==== DATASET EXCERPTS

-- ==== Sys2Proof/Machine/Service.lean ====
section
/-! DEFINITION. What Spire firmware and the I/O die do beside boot and loading: RA requests and migration notices, the power
cap, attestation, checkpoints and stage migration (R359, R413, R423 to R427). -/

namespace Sys2Proof.Machine

/-! ### RA requests, migration notices and repair requests (R359, R386, R413, R426) -/

/-- The entry at the head of an enabled queue. -/
def IoDie.queueHead (io : IoDie) (q : Nat) : Option (List Word) :=
  let x := io.queue q
  if x.en ∧ x.count ≠ 0 then some (wordsOf (memBytes io.qsram (x.entryAt x.head) 16)) else none

/-- Its kind. -/
def IoDie.headKind (io : IoDie) (q : Nat) : Option Nat := (io.queueHead q).map fun ws => (ws.getD 0 0).toNat / 2 ^ 24

/-- Firmware no longer has a time for a queue. -/
def State.dropServe (s : State) (m q : Nat) : State :=
  s.onMod m fun x => { x with io := { x.io with serves := x.io.serves.filter fun p => p.1 != q } }

/-- The head entry is taken; firmware goes on to the next, at a time that is open (log 51, DEDUCED). -/
def State.popQueue (s : State) (m q : Nat) : State :=
  let s := (s.onMod m fun y => { y with io := y.io.onQueue q fun x => { x with head := (x.head + 1) % x.depth } }).dropServe m q
  if ((s.mod m).io.queueHead q).isSome then s.serveLater m q else s

/-- The unit that a NODE word names (R160). -/
def nodeUnit (w : Word) : Nat := w.toNat / 2 ^ 12 % 1024

/-- A reply on a queue; a full queue, or one with earlier replies waiting, gets it later (R413) (log 51, DEDUCED). -/
def State.reply (s : State) (m q : Nat) (w : Word) : State :=
  let io := (s.mod m).io
  if io.takes q && !(io.replies.any fun r => r.1 == q) then (s.appendQueue m q [w, 0, 0, 0]).1
  else s.onMod m fun y => { y with io := { y.io with replies := y.io.replies ++ [(q, w)] } }

/-- The first held reply whose queue has room is appended (log 51, DEDUCED). -/
def State.pumpReplies (s : State) (m : Nat) : State :=
  match (s.mod m).io.replies.find? fun r => (s.mod m).io.takes r.1 with
  | some r =>
    ((s.onMod m fun y => { y with io := { y.io with replies := y.io.replies.erase r } }).appendQueue m r.1 [r.2, 0, 0, 0]).1
  | none => s

/-- RA_REQUEST_SERVICE at queue `focus.j` of module `focus.m`; `focus.v` is what the home module's policy says: 1 approves. -/
def execRaRequestService (s : State) : Out :=
  let f := s.focus
  match (s.mod f.m).io.queueHead f.j with
  | some ws =>
    let w0 := ws.getD 0 0
    if w0.toNat / 2 ^ 24 = 0x10 then
      let t := s.popQueue f.m f.j
      let i := w0.toNat % 256
      .next (if f.v = 1 then
          (t.onCell f.m (nodeUnit (ws.getD 1 0)) fun c => c.writeX i 0 ((c.xentry i).flags ||| 0x00800000)).reply f.m (f.j + 1)
            0x11000001
        else t.reply f.m (f.j + 1) 0x11000000)
    else .refused (.eventNotDue "RA_REQUEST_SERVICE")
  | none => .refused (.eventNotDue "RA_REQUEST_SERVICE")

/-- A translation set with DISC ← 1 in every entry of a frame. -/
def Cell.discard (c : Cell) (frame : Word) : Cell :=
  ((List.range 256).filter fun i => (c.xentry i).frame == frame).foldl
    (fun c i => c.writeX i 0 ((c.xentry i).flags ||| 0x00400000)) c

/-- Every translation set of a module does so. -/
def State.discardPage (s : State) (m : Nat) (frame : Word) : State :=
  ((List.range 1032).filter fun u => (List.range 256).any fun i => ((s.cell m u).xentry i).frame == frame).foldl
    (fun s u => s.onCell m u fun c => c.discard frame) s

/-- MIGRATION_NOTICE_SERVICE at queue `focus.j`: the home module of the page in word 3 marks it discarded (R413). -/
def execMigrationNoticeService (s : State) : Out :=
  let f := s.focus
  match (s.mod f.m).io.queueHead f.j with
  | some ws =>
    if (ws.getD 0 0).toNat / 2 ^ 24 = 0x12 then
      let t := s.popQueue f.m f.j
      let frame := ws.getD 3 0
      .next (match t.moduleOf (frame.toNat / 2 ^ 22) with
        | some m => t.discardPage m frame
        | none => t)
    else .refused (.eventNotDue "MIGRATION_NOTICE_SERVICE")
  | none => .refused (.eventNotDue "MIGRATION_NOTICE_SERVICE")

/-- Firmware polls its queues at times that are open, and at least once in 65,536 cycles (R413). -/
def State.pollQueues (s : State) (m : Nat) : State :=
  (s.mod m).io.queues.foldl
    (fun s p =>
      if ((s.mod m).io.queueHead p.1).isSome && (s.cycle % 65536 == 0 || Config.polls m p.1 s.cycle) then s.serveLater m p.1
      else s) s

/-- The queues whose first entry firmware serves now. -/
def IoDie.servesNow (io : IoDie) (cycle : Nat) : List Nat := (io.serves.filter fun p => decide (p.2 ≤ cycle)).map fun p => p.1

/-- REPCMD for the fault that an entry of R386 names: a row for class CELL or ROW, a column for class COLUMN (R426). -/
def repairCmd (ws : List Word) : Word :=
  let e := (ws.getD 1 0).toNat
  let col := if e / 2 ^ 28 % 8 = 2 then 1 else 0
  BitVec.ofNat 32 (2 ^ 31 + col * 2 ^ 30 + e / 2 ^ 27 % 2 * 2 ^ 29 + e / 2 ^ 8 % 64 * 2 ^ 17 +
    (ws.getD 2 0).toNat / 2 ^ 16 % 512 * 2 ^ 8 + (ws.getD 2 0).toNat % 16)

/-- Firmware takes a repair request: it writes REPCMD of the cell, once no repair is in progress there; a request of class
BANK is one for migration (R386, R426) (log 51, DEDUCED). -/
def State.serveRepair (s : State) (m q : Nat) (ws : List Word) : State :=
  let u := (ws.getD 0 0).toNat / 2 ^ 16 % 4 * 256 + (ws.getD 1 0).toNat / 2 ^ 16 % 256
  if (ws.getD 1 0).toNat / 2 ^ 28 % 8 = 3 then s.popQueue m q
  else if (s.cell m u).repairAt.isSome then s
  else (s.popQueue m q).onCell m u fun c => { c with regWrites := c.regWrites ++ [(0x709300, repairCmd ws)] }

/-- What firmware does in this cycle with the first entries of its queues that are no steps of their own: repair requests; an
entry of another kind it leaves to others (log 51, DEDUCED). -/
def State.serveQueues (s : State) (m : Nat) : State :=
  ((s.mod m).io.servesNow s.cycle).foldl
    (fun s q =>
      match (s.mod m).io.queueHead q with
      | none => s.dropServe m q
      | some ws =>
        match (ws.getD 0 0).toNat / 2 ^ 24 with
        | 0x10 => s
        | 0x12 => s
        | 0x04 => s.serveRepair m q ws
        | _ => s.dropServe m q) s

/-- A classifier entry is the one that a repair command mends: the request's store, cell and bank, and its class
(log 41, DEDUCED). -/
def ClassEntry.mendedBy (e : ClassEntry) (x : Fix) : Bool :=
  e.v && e.req && e.celln == cellOf x.unit && e.store == repairStore x.cmd && e.bank == repairBank x.cmd &&
    (if x.cmd.getLsbD 30 then e.cls == 2 else decide (e.cls < 2))

/-- Firmware writes V ← 0 in the entries of the repairs that are done (R386, R426) (log 41, DEDUCED). -/
def IoDie.applyFixes (io : IoDie) (cycle : Nat) : IoDie :=
  let due := io.fixes.filter fun x => decide (x.due ≤ cycle)
  { io with
    fixes := io.fixes.filter fun x => decide (cycle < x.due)
    classifier := io.classifier.map fun p =>
      (p.1, if due.any fun x => p.1 / 64 == dieOf x.unit && p.2.mendedBy x then { p.2 with v := false } else p.2) }

/-! ### Power (R414, R427) -/

/-- CEIL after a comparison of PWR (in mW) with PCAP (in W) (log 45, DEDUCED). -/
def IoDie.capPower (io : IoDie) : IoDie :=
  let top := if 1050 ≤ io.temp then 16 else 256
  let ceil :=
    if io.pcap * 1000 < io.pwr.toNat then max 1 (io.pceil - 16)
    else if io.pwr.toNat < io.pcap * 950 then min top (io.pceil + 16)
    else io.pceil
  { io with pceil := ceil }

/-- POWER_CAP_CHECK of module `focus.m`, once in 2^20 cycles (R427). -/
def execPowerCapCheck (s : State) : Out :=
  let m := s.focus.m
  if (s.mod m).io.boot = .run ∧ s.cycle ≠ 0 ∧ s.cycle % 2 ^ 20 = 0 then .next (s.onMod m fun x => { x with io := x.io.capPower })
  else .refused (.eventNotDue "POWER_CAP_CHECK")

/-! ### Attestation (R423) -/

/-- ATTESTATION: a report is being made; a GO meanwhile has no effect. -/
def execAttestation (s : State) : Out :=
  match s.write .attestation with
  | some (m, _, _, _) =>
    .next (if (s.mod m).io.attBusy.isSome then s
      else { s with free := s.free + 1 }.onMod m fun x =>
        { x with io := { x.io with
          attBusy := some (s.cycle + 1 + Config.firmwareDelay s.free)
          attrep := tput x.io.attrep 0 (tget 0 x.io.attrep 0 &&& 0x7FFFFFFF) } })
  | none => .refused (.eventNotDue "ATTESTATION")

/-- What a report says, in the order of R423 (log 13, PRESUMED). -/
def IoDie.reportBody (io : IoDie) (m : Nat) : List Word :=
  let serial := Config.serial m
  [serial.setWidth 32, BitVec.ofNat 32 (serial.toNat / 2 ^ 32),
    BitVec.ofNat 32 (io.chip * 2 ^ 22 + io.midValid.toNat * 2 ^ 21)] ++ wordsOf io.imageDigest ++ wordsOf io.measurement ++
    (List.range 8).map (fun i => tget 0 io.nonce i) ++ [io.cyc.setWidth 32, BitVec.ofNat 32 (io.cyc.toNat / 2 ^ 32)]

/-- The report: a word with bit 31, then what it says, then the signature (log 13, PRESUMED: the places are the model's)
(log 51, DEDUCED). -/
def IoDie.report (io : IoDie) (m : Nat) : List Word :=
  let body := io.reportBody m
  let digest := shake256 (bytesOf body)
  [0x80000000] ++ body ++ wordsOf ((List.range 1280).map fun i => Config.falconSign m digest i)

/-- The report is complete; a NONCE written meanwhile holds for the next (log 51, DEDUCED). -/
def IoDie.endReport (io : IoDie) (m : Nat) : IoDie :=
  { io with
    attBusy := none
    attrep := (io.report m).zipIdx.foldl (fun t p => tput t p.2 p.1) io.attrep
    nonce := io.nonceNext.foldl (fun t p => tput t p.1 p.2) io.nonce
    nonceNext := [] }

/-- ATTESTATION_DONE of module `focus.m` (R423). -/
def execAttestationDone (s : State) : Out :=
  let m := s.focus.m
  if (s.mod m).io.attBusy.any fun t => decide (t ≤ s.cycle) then
    .next (s.onMod m fun x => { x with io := x.io.endReport m })
  else .refused (.eventNotDue "ATTESTATION_DONE")

/-! ### Checkpoints (R424) -/

/-- A descriptor as 256 bytes (R336). -/
def Desc.raw (d : Desc) (hold : Bool) : List Byte :=
  let w (n : Nat) : Word := BitVec.ofNat 32 n
  let cls (c : RegionClass) : Nat :=
    match c with
    | .priv => 1
    | .shared => 2
    | .inbox => 3
    | .weight => 4
  bytesOf [w d.pro.toNat, w d.ker.toNat, w d.epi.toNat, w (d.arrival.toNat * 2 ^ 31 + d.trig), d.trips,
      w (d.weight * 2 ^ 16 + d.ceil * 2 ^ 8 + d.prio), w (d.hmax * 2 ^ 24 + d.qmax * 2 ^ 16 + d.vmax * 2 ^ 8 + d.smax), w d.wbase,
      w d.wsize, w d.spill, w d.spoff, w (hold.toNat * 2 ^ 31 + d.strand * 2 ^ 8 + d.tbars), w (d.tvec.toNat * 64),
      w (d.outmask.toNat * 2 ^ 16 + d.inmask.toNat), 0, 0] ++
    (List.range 16).map (fun n => BitVec.ofNat 8 (d.need.getD n 0)) ++ List.replicate 16 (0 : Byte) ++
    bytesOf ((List.range 8).map fun n => d.launch.getD n 0) ++
    bytesOf ((List.range 16).flatMap fun i =>
      match d.regions.find? fun r => r.index == i with
      | some r => [w (cls r.cls * 2 ^ 29 + r.off), w r.size]
      | none => [0, 0])

/-- The translation set of a cell, then its record cache entries, descriptors and channel fields, as they are written. -/
def Cell.xsetBytes (c : Cell) : List Byte :=
  bytesOf ((List.range 256).flatMap fun i => [(c.xentry i).flags, (c.xentry i).tag, (c.xentry i).frame, 0])

def Cell.recordBytes (c : Cell) : List Byte :=
  bytesOf ((List.range 16).flatMap fun e => (List.range 4).map fun w => (c.record e).word w) ++
    ((List.range 16).flatMap fun e => (c.record e).desc.raw (c.record e).hold) ++
    bytesOf ((List.range 16).flatMap fun n => (List.range 32).map fun f => ((c.inCh n).field f).getD 0) ++
    bytesOf ((List.range 16).flatMap fun n => (List.range 32).map fun f => ((c.outCh n).field f).getD 0)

========

EXERCISE REQUIREMENTS ▸ Search the listing for "open" and copy each line holding it.

EXERCISE RESULT ▸
/-- The head entry is taken; firmware goes on to the next, at a time that is open (log 51, DEDUCED). -/
/-- Firmware polls its queues at times that are open, and at least once in 65,536 cycles (R413). -/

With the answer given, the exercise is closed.